Saved entries:
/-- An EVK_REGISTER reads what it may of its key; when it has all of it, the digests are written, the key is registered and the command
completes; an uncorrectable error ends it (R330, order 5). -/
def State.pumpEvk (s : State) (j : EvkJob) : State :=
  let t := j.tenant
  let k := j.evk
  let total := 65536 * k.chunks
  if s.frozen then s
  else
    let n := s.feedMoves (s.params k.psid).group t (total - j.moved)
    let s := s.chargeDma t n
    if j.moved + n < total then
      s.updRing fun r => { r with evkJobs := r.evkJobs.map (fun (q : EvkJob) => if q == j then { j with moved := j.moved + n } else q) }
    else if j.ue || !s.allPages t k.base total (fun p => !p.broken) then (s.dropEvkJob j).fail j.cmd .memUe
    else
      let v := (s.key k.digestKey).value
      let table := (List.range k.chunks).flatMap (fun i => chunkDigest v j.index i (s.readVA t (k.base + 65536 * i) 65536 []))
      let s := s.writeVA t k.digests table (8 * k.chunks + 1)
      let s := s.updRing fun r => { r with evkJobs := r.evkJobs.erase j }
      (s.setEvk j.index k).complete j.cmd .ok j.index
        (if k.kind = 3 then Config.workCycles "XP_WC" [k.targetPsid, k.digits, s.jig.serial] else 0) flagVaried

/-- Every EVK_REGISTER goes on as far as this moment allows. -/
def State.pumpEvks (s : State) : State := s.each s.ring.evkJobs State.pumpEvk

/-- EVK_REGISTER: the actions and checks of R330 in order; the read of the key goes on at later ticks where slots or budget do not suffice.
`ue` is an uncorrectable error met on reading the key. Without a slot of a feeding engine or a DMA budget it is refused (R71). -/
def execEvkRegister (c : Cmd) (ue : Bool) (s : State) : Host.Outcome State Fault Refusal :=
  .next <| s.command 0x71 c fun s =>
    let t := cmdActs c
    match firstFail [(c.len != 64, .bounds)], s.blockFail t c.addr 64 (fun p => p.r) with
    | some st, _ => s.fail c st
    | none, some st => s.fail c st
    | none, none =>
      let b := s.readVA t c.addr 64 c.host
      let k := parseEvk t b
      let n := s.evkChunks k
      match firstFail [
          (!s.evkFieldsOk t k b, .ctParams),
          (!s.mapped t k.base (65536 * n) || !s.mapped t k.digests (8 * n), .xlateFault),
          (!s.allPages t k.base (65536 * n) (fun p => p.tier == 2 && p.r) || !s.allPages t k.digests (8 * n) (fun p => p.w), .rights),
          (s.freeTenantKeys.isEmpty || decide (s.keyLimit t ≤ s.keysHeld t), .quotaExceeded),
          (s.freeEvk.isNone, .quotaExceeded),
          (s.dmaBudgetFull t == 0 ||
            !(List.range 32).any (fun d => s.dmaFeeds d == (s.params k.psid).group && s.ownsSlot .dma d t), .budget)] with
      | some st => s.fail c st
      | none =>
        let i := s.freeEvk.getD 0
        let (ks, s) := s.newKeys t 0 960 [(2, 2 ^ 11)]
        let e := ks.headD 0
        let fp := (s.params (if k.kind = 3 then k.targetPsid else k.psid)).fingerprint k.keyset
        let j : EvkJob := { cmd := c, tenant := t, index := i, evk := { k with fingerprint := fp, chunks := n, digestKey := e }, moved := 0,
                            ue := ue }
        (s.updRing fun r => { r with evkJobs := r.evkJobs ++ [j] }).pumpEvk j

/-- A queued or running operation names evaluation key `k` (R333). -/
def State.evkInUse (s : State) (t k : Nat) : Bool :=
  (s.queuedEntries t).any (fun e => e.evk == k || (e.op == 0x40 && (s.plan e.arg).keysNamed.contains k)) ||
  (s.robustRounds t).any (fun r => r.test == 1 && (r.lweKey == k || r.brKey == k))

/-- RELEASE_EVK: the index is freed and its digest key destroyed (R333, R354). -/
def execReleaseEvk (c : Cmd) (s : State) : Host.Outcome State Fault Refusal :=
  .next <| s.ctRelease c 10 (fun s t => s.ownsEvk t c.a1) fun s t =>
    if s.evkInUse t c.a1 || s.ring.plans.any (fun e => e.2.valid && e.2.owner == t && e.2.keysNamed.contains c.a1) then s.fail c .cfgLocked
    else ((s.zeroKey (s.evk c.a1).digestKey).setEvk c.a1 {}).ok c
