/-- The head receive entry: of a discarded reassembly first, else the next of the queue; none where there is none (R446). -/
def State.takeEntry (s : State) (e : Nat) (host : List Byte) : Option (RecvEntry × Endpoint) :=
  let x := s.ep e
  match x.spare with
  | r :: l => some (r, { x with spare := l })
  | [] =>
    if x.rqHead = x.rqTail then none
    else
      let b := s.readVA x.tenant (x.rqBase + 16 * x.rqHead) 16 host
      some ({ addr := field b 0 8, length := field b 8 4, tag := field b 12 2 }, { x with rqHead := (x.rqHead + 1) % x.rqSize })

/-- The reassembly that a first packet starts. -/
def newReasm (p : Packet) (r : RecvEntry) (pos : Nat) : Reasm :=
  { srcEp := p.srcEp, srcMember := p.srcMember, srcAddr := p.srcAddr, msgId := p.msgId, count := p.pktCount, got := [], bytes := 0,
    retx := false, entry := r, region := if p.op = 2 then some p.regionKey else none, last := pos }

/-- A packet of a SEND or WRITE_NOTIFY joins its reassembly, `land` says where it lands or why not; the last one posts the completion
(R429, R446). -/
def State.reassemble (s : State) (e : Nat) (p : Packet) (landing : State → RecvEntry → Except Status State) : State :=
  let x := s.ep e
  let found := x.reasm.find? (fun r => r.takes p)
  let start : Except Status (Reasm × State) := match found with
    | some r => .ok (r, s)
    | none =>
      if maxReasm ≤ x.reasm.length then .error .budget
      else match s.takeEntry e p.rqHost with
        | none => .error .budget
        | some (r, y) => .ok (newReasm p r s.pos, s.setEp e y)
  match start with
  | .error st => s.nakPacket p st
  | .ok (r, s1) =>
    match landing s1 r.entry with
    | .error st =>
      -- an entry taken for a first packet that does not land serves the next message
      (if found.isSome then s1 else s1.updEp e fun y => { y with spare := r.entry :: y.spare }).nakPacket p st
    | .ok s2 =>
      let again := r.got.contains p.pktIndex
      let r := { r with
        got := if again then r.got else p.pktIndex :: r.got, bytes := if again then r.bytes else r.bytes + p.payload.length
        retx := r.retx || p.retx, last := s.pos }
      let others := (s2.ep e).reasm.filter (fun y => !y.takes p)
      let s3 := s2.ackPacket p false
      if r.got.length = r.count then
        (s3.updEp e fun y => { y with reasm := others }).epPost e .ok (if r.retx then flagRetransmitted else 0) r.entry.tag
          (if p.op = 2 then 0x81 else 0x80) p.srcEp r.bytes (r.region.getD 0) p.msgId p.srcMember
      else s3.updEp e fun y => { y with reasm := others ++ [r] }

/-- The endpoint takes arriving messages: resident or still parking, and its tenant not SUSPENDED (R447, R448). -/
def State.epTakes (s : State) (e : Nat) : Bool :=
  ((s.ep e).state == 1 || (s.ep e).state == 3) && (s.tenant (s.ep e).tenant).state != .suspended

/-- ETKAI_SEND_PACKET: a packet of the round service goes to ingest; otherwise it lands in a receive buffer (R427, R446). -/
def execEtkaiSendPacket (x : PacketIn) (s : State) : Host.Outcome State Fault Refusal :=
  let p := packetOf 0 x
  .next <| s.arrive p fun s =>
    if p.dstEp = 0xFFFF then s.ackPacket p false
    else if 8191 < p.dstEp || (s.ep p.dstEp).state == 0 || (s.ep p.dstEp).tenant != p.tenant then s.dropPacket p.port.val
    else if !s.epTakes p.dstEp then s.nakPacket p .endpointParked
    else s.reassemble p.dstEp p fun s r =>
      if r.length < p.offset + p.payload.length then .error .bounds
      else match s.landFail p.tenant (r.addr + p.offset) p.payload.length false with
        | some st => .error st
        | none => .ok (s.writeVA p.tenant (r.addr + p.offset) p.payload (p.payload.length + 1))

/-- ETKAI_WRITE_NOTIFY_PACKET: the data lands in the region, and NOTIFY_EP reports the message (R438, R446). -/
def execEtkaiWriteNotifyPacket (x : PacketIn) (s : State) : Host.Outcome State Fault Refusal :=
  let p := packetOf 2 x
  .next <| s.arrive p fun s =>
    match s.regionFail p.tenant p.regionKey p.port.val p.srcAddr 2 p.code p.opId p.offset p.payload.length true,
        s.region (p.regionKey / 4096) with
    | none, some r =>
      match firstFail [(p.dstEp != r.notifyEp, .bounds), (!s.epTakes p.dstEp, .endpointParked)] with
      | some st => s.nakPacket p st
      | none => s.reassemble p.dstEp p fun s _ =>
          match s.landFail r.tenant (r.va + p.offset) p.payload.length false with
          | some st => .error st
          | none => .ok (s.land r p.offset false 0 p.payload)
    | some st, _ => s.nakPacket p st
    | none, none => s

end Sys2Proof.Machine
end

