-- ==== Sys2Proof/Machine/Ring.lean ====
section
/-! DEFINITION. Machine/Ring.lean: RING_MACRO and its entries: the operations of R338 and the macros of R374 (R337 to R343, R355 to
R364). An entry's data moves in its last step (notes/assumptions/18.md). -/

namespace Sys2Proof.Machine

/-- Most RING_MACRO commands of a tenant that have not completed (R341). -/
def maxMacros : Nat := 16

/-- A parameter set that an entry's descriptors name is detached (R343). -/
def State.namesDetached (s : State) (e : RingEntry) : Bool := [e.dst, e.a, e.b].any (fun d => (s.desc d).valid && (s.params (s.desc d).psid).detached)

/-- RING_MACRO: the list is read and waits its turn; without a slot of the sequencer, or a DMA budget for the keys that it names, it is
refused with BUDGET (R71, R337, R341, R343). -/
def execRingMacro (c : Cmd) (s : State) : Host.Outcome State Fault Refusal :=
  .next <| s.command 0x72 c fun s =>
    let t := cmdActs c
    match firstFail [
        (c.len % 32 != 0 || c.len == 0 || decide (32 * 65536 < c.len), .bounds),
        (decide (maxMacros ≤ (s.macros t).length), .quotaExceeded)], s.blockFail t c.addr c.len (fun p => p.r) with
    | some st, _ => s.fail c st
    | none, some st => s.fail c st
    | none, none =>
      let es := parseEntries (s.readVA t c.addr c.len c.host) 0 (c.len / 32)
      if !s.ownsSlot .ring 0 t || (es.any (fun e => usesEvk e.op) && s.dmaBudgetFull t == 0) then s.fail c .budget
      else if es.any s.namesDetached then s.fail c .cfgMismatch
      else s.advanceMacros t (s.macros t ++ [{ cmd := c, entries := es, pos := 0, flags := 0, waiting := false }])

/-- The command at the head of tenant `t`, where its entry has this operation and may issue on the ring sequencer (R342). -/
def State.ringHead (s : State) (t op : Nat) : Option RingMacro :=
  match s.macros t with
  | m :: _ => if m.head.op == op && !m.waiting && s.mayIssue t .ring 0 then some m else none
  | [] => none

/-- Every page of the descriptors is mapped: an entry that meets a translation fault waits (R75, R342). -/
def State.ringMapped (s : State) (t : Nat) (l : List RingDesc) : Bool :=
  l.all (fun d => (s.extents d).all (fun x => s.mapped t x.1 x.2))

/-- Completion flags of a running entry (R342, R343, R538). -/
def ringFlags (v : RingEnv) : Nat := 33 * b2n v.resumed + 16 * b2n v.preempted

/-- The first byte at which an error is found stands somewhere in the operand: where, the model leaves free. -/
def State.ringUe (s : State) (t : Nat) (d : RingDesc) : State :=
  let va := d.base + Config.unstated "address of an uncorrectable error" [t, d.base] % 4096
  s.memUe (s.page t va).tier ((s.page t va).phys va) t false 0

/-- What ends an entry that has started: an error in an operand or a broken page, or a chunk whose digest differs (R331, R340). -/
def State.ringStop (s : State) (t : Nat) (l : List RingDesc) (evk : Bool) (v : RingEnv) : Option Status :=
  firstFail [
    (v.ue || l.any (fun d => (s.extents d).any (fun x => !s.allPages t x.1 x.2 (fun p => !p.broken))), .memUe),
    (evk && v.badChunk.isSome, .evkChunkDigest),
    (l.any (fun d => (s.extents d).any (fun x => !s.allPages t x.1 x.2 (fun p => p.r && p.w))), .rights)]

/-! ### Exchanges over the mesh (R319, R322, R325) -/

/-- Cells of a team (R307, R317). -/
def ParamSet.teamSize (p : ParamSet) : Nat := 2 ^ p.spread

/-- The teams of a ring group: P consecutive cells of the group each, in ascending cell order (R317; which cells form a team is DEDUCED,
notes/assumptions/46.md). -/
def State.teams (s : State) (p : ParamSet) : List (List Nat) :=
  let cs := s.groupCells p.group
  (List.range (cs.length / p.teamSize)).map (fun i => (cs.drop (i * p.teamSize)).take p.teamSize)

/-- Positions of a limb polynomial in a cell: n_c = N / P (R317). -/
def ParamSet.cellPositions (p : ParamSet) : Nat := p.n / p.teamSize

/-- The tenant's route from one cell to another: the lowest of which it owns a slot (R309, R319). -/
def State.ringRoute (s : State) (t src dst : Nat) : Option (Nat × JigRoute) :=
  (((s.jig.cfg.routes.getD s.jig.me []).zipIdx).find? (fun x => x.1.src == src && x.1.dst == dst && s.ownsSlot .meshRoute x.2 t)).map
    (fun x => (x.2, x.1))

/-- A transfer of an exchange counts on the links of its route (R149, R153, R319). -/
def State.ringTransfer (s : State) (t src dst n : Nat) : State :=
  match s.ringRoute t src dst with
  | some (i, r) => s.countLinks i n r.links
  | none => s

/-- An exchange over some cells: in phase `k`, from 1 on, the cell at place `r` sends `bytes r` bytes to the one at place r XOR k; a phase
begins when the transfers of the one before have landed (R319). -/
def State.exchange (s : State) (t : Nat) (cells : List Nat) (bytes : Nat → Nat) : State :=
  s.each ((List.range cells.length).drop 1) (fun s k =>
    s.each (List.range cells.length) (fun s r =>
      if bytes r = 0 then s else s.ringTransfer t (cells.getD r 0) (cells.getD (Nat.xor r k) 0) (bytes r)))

Problem:
Output the lines of the records above exactly as they appear, from the line containing "(l.any (fun d" through the line containing "def ParamSet.teamSize (p".

Answer for this exercise:
    (l.any (fun d => (s.extents d).any (fun x => !s.allPages t x.1 x.2 (fun p => p.r && p.w))), .rights)]

/-! ### Exchanges over the mesh (R319, R322, R325) -/

/-- Cells of a team (R307, R317). -/
def ParamSet.teamSize (p : ParamSet) : Nat := 2 ^ p.spread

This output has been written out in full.